World-first research breakthrough promises safety-critical software

Monday, 17 August, 2009

The completion of the world’s first formal machine-checked proof of a general-purpose operating system kernel was announced by NICTA, Australia’s Information and Communications Technology (ICT) Research Centre of Excellence, paving the way for a new generation of software capable of unprecedented levels of reliability.

There is now a way to mathematically prove that the software governing critical safety and security systems in aircraft and motor vehicles is free of a large class of errors - long before the plane takes off or the car’s engine starts.

The Secure Embedded L4 (seL4) microkernel, designed for real-world use, has potential applications in defence and other safety and security industries where the flawless operation of complex embedded systems is of critical importance.

“We have a functional correctness proof which has never before been achieved for real-world, high-performance software of this complexity or size,” said NICTA Principal Researcher Dr Gerwin Klein, who leads NICTA’s formal verification research team. The proof also shows that many kinds of common attacks from hackers won’t work on the seL4 kernel.

The outcome is the result of four years’ research by Klein’s team of researchers and NICTA/UNSW PhD students - one of the largest machine-checked proofs ever performed.

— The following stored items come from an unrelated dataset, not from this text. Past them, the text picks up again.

-- ==== Sys2Proof/Laws/Kept.lean ====
section
/-! SUPPORT. A property of the state that the elementary updates keep is kept by everything the stations, ports, inputs
and tools do. `Kept P` lists the elementary updates, and one lemma per operation carries `P` through it, so that an
invariant is proved once per elementary update and not once per operation. -/

namespace Sys2Proof.Machine

open Sys2Proof

/-- A property that every elementary update keeps. -/
structure Kept (P : State → Prop) : Prop where
  link : ∀ s i f, P s → P (s.modLink i f)
  stn : ∀ s i (f : StationRec → StationRec), (∀ r, (f r).state = r.state) → P s → P (s.modStn i f)
  off : ∀ s i (f : StationRec → StationRec), (s.stn i).state ≠ .online → (f (s.stn i)).state ≠ .online → P s →
    P (s.modStn i f)
  eng : ∀ s e f, P s → P (s.modEng e f)
  chan : ∀ s c x, P s → P (s.setChan c x)
  input : ∀ s x r, P s → P (s.setInput x r)
  audit : ∀ s x, P s → P { s with audit := x }
  sched : ∀ s x, P s → P { s with sched := x }
  changeover : ∀ s x, P s → P { s with changeover := x }
  params : ∀ s x, P s → P { s with params := x }
  images : ∀ s id c got f, P s → P { s with images := modImage s.images id (Image.captureEnds c got f) }
  active : ∀ s x, P s → P { s with activeFormat := x }
  post : ∀ s src d, src.posts d.kind = true → P s → P (post src d s)
  sync : ∀ s p, P s → P (syncMonitor p s)
  grantRel : ∀ s i h b, releaseAnswer i s = .granted b → P s → P (grantRelease i h s)
  returnRel : ∀ s i h, P s → P (returnRelease i h s)
  enter : ∀ s i st, ((s.stn i).state ≠ .online ∨ st = .online) → P s → P (setStState i st s)
  leave : ∀ s i st, st ≠ .online → P s → P (dropRelease i (setStState i st s))
  settled : ∀ s p, P s → P (s.modPort p (fun r => { r with settleTimer := none }))
  sensed : ∀ s p l, P s → P (s.modPort p (fun r => { r with sensed := l }))
  cleared : ∀ s p, P s → P (s.modPort p (fun r => { r with monitor := .idle }))
  reasserted : ∀ s p, P s → P (s.modPort p (fun r => r.reasserted))
  faulted : ∀ s p, P s → P (s.modPort p (fun r => { r.reasserted with monitor := .fault }))

variable {P : State → Prop} (k : Kept P) {s : State}

include k

omit k in
theorem Kept.foldl {α : Type} {f : State → α → State} (h : ∀ s a, P s → P (f s a)) (l : List α) (hs : P s) :
    P (l.foldl f s) := by
  induction l generalizing s with
  | nil => exact hs
  | cons a l ih => exact ih (h s a hs)

/-! ### Ops and Grant -/

theorem Kept.modEntry (n : Nat) (f : AuditEntry → AuditEntry) (h : P s) : P (s.modEntry n f) := k.audit _ _ h
theorem Kept.modCh (f : Changeover → Changeover) (h : P s) : P (modCh f s) := k.changeover _ _ h
theorem Kept.modCheck (f : Check → Check) (h : P s) : P (modCheck f s) := k.sched _ _ h
theorem Kept.dropSweep (i : Station) (h : P s) : P (dropSweep i s) := k.sched _ _ h
theorem Kept.startPace (h : P s) : P (startPace s) := k.sched _ _ h
theorem Kept.startBringUp (i : Station) (h : P s) : P (startBringUp i s) := k.link _ _ _ h
theorem Kept.startPoll (i : Station) (h : P s) : P (startPoll i s) := by
  unfold Machine.startPoll; exact k.link _ _ _ h

theorem Kept.dropUser (i : Station) (u : LinkUser) (h : P s) : P (dropUser i u s) := k.link _ _ _ h
theorem Kept.addWaiter (i : Station) (u : LinkUser) (h : P s) : P (addWaiter i u s) := k.link _ _ _ h
theorem Kept.takeWaiter (i : Station) (u : LinkUser) (h : P s) : P (takeWaiter i u s) := k.link _ _ _ h
theorem Kept.sendTool (e : EngId) (tag : Byte) (r : ToolReply) (h : P s) : P (sendTool e tag r s) := k.eng _ _ _ h
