-- ==== Sys2Proof/Tests/Slice0.lean ====
section
/-! SUPPORT. Tests: ill-formed terms that WellFormed refuses; figures and sequences of the spec's worked examples, each
about one command on a small state; and, for each statement of Certificates/Slice0/Obligations.lean that has
hypotheses, a concrete state and operands that meet them together, clause by clause. Expected results come from the
spec's own text. -/

namespace Sys2Proof.Tests

open Sys2Proof Sys2Proof.Machine

/-! ### Small states -/

/-- The state a command leads to. -/
def after (c : Instr) (s : State) : State :=
  match exec c s with
  | .next t => t
  | _ => s

/-- Station 1 on port SP0, ONLINE in STOP, its counter certain, in CONFIGURE. -/
def line : State :=
  { State.reset with portMap := State.reset.portMap.set 0 (some 0) }.modStn 0 (fun r =>
    { r with state := .online, uncertain := false, mode := some .stop })

/-- The same in GUARDING. -/
def guarding (s : State) : State := { s with stage := .guarding }

/-- KEY accepted at MAINT. -/
def keyed (s : State) : State :=
  { s with inputs := { s.inputs with key := { s.inputs.key with raw := true, accepted := true } } }

/-- A request of `u` in flight to station 1 with sequence number 5. -/
def flying (q : StationRequest) (u : LinkUser) (s : State) : State :=
  s.modLink 0 (fun l =>
    { l with holder := some u, inFlight := some { seq := 5, request := q, owner := some u, timeout := 40 } })

/-- An image of two words. -/
def image0 : Image := { id := 0, length := 2, position := 0, words := [], capture := none, print := none }

/-- The same with its words 17 and 30 (R116: S1 = 47, S2 = 77). -/
def image1 : Image := { image0 with words := [17, 30], print := some (47, 77) }

/-- A parameter of one unsigned word, baseline 50, band 40 to 60. -/
def param0 : Param :=
  { station := 0, block := 3, offset := 0, wide := false, signed := false, hmin := 0, hmax := 100, defaultBase := 50,
    base := 50, current := 50, low := 10, high := 10, step := some 5, grain := 5, clamp := false,
    budget := some (2, 10), window := none }

/-- A FIXED audit entry for `image1`. -/
def entry0 : AuditEntry :=
  { station := 0, block := 7, length := 2, readMode := false, image := some 0, cls := some .fixed, resolved := none,
    expected := some (47, 77), state := .unchecked, lastCheck := none, lastOutcome := none, drift := none }

/-- A recipe with one block and one value. -/
def recipe1 : Recipe :=
  { name := none, blocks := [{ station := 0, block := 7, pass := 1, image := 0 }], values := [(0, 55)] }

/-- Tables with one of each. -/
def tables (s : State) : State :=
  { s with params := [(0, param0)], images := [image1], audit := [entry0], recipes := [(1, recipe1)],
           windows := [{ station := 0, first := 3, last := 3, cls := .tunable }] }

/-- A write of one word from port 1 to station 1. -/
def write0 : ToolOp :=
  { write := true, port := 0, attachment := 1, tag := 9, block := 3, offset := 0, count := 1, words := [55],
    readBack := false, adjusted := false, changes := [], phase := .writing, acked := 0, writeSent := true, got := [],
    expired := false }

/-- A read of two words. -/
def read0 : ToolOp :=
  { write0 with write := false, count := 2, words := [], phase := .reading, writeSent := false }

/-- Port 1 attached, in a state. -/
def port1 (st : EngState) (s : State) : State :=
  s.modEng 0 (fun p => { p with present := true, attachment := 1, state := st,
                                awaited := if st = .waiting then some 0 else none })

/-- An operation in station 1's slot, whose port waits. -/
def slotted (op : ToolOp) (s : State) : State := (port1 .waiting s).modStn 0 (fun r => { r with slot := some op })

/-- The output of SP0 released for the tool operation of station 1. -/
def released (s : State) : State :=
  s.modPort 0 (fun p =>
    { p with driven := .released, holder := some (.tool 0), limitTimer := some 1500, settleTimer := some 20 })

/-- A check of entry 0 in GUARDING, with its SUM or its READ in flight. -/
def inCheck (phase : CheckPhase) (e : AuditEntry) : State :=
  let s := flying (if phase = .summing then .sum 7 2 else .read 7 0 2) .audit (guarding (tables line))
  { s with
    audit := [e]
    sched := { Scheduler.stopped with
      check := some { entry := 0, station := 0, phase := phase, got := [], bySweep := false, discard := false }
      paceTimer := some 1 } }
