-- ==== Sys2Proof/Laws/Codec.lean ====
section
/-! SUPPORT. The fields of a word built by the encoder, and a word rebuilt from its fields. -/

namespace Sys2Proof

/-- The bits of a word written as opcode, two bits and operand. -/
theorem getLsbD_append_word (o : BitVec 4) (x : BitVec 2) (f : Field) (i : Nat) :
    BitVec.getLsbD (w := 16) (o ++ x ++ f) i =
      if i < 10 then f.getLsbD i
      else if i - 10 < 2 then x.getLsbD (i - 10) else o.getLsbD (i - 10 - 2) := by
  have h₁ := BitVec.getLsbD_append (x := o ++ x) (y := f) (i := i)
  have h₂ := BitVec.getLsbD_append (x := o) (y := x) (i := i - 10)
  exact h₁.trans (by rw [h₂])

/-- The bits of a word in the one format (30_encoding.md R81). -/
theorem getLsbD_encodeWord (o : BitVec 4) (ind rel : Bool) (f : Field) (i : Nat) :
    (encodeWord o ind rel f).getLsbD i =
      if i < 10 then f.getLsbD i
      else if i = 10 then rel else if i = 11 then ind else o.getLsbD (i - 12) := by
  have h₁ := BitVec.getLsbD_append (x := o ++ BitVec.ofBool ind ++ BitVec.ofBool rel) (y := f) (i := i)
  have h₂ := BitVec.getLsbD_append (x := o ++ BitVec.ofBool ind) (y := BitVec.ofBool rel) (i := i - 10)
  have h₃ := BitVec.getLsbD_append (x := o) (y := BitVec.ofBool ind) (i := i - 10 - 1)
  refine h₁.trans ?_
  rw [h₂, h₃]
  split
  · rfl
  · split
    · have : i = 10 := by omega
      subst this; simp
    · split
      · have : i = 11 := by omega
        subst this; simp
      · rw [if_neg (by omega), if_neg (by omega)]
        congr 1

/-! ### The fields of an encoded word -/

@[simp] theorem opcodeOf_append (o : BitVec 4) (x : BitVec 2) (f : Field) :
    opcodeOf (o ++ x ++ f) = o := by
  apply BitVec.eq_of_getLsbD_eq
  intro i hi
  rw [opcodeOf, BitVec.getLsbD_extractLsb', getLsbD_append_word, if_neg (by omega), if_neg (by omega)]
  simp [hi, show 12 + i - 10 - 2 = i by omega]

@[simp] theorem ignoredOf_append (o : BitVec 4) (x : BitVec 2) (f : Field) :
    ignoredOf (o ++ x ++ f) = x := by
  apply BitVec.eq_of_getLsbD_eq
  intro i hi
  rw [ignoredOf, BitVec.getLsbD_extractLsb', getLsbD_append_word, if_neg (by omega), if_pos (by omega)]
  simp [hi]

@[simp] theorem fieldOf_append (o : BitVec 4) (x : BitVec 2) (f : Field) :
    fieldOf (o ++ x ++ f) = f := by
  apply BitVec.eq_of_getLsbD_eq
  intro i hi
  rw [fieldOf, BitVec.getLsbD_extractLsb', getLsbD_append_word, if_pos (by omega)]
  simp [hi]

@[simp] theorem opcodeOf_encodeWord (o : BitVec 4) (ind rel : Bool) (f : Field) :
    opcodeOf (encodeWord o ind rel f) = o := by
  apply BitVec.eq_of_getLsbD_eq
  intro i hi
  rw [opcodeOf, BitVec.getLsbD_extractLsb', getLsbD_encodeWord, if_neg (by omega), if_neg (by omega),
    if_neg (by omega)]
  simp [hi]

@[simp] theorem iBitOf_encodeWord (o : BitVec 4) (ind rel : Bool) (f : Field) :
    iBitOf (encodeWord o ind rel f) = ind := by
  simp [iBitOf, getLsbD_encodeWord, -BitVec.getLsbD_eq_getElem]

@[simp] theorem rBitOf_encodeWord (o : BitVec 4) (ind rel : Bool) (f : Field) :
    rBitOf (encodeWord o ind rel f) = rel := by
  simp [rBitOf, getLsbD_encodeWord, -BitVec.getLsbD_eq_getElem]

@[simp] theorem fieldOf_encodeWord (o : BitVec 4) (ind rel : Bool) (f : Field) :
    fieldOf (encodeWord o ind rel f) = f := by
  apply BitVec.eq_of_getLsbD_eq
  intro i hi
  rw [fieldOf, BitVec.getLsbD_extractLsb', getLsbD_encodeWord, if_pos (by omega)]
  simp [hi]

/-! ### A word from its fields -/

theorem encodeWord_fields (w : Word) :
    encodeWord (opcodeOf w) (iBitOf w) (rBitOf w) (fieldOf w) = w := by
  apply BitVec.eq_of_getLsbD_eq
  intro i hi
  rw [getLsbD_encodeWord, opcodeOf, fieldOf, iBitOf, rBitOf, BitVec.getLsbD_extractLsb',
    BitVec.getLsbD_extractLsb']
  split
  · next h => simp [h]
  · split
    · next h => rw [h]
    · split
      · next h => rw [h]
      · rw [show 12 + (i - 12) = i by omega]
        simp [show i - 12 < 4 by omega]

theorem append_fields (w : Word) : (opcodeOf w ++ ignoredOf w ++ fieldOf w : Word) = w := by
  apply BitVec.eq_of_getLsbD_eq
  intro i hi
  rw [getLsbD_append_word, opcodeOf, fieldOf, ignoredOf, BitVec.getLsbD_extractLsb',
    BitVec.getLsbD_extractLsb', BitVec.getLsbD_extractLsb']
  split
  · next h => simp [h]
  · split
    · next h => rw [show 10 + (i - 10) = i by omega]; simp [h]
    · rw [show 12 + (i - 10 - 2) = i by omega]
      simp [show i - 10 - 2 < 4 by omega]

end Sys2Proof
end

NICTA will shortly transfer its intellectual property to its spin-out company Open Kernel Labs, whose embedded hyper-visor software - also based on NICTA research - is in hundreds of millions of consumer devices worldwide.

“The NICTA team has achieved a landmark result which will change the game for security- and safety-critical software,” said OK Labs’ Chief Technology Officer and Leader of NICTA’s ERTOS Group, Professor Gernot Heiser. “It provides conclusive evidence that bug-free software is possible; and in the future, nothing less should be considered acceptable where critical assets are at stake. OK Labs looks forward to taking this groundbreaking research to market.”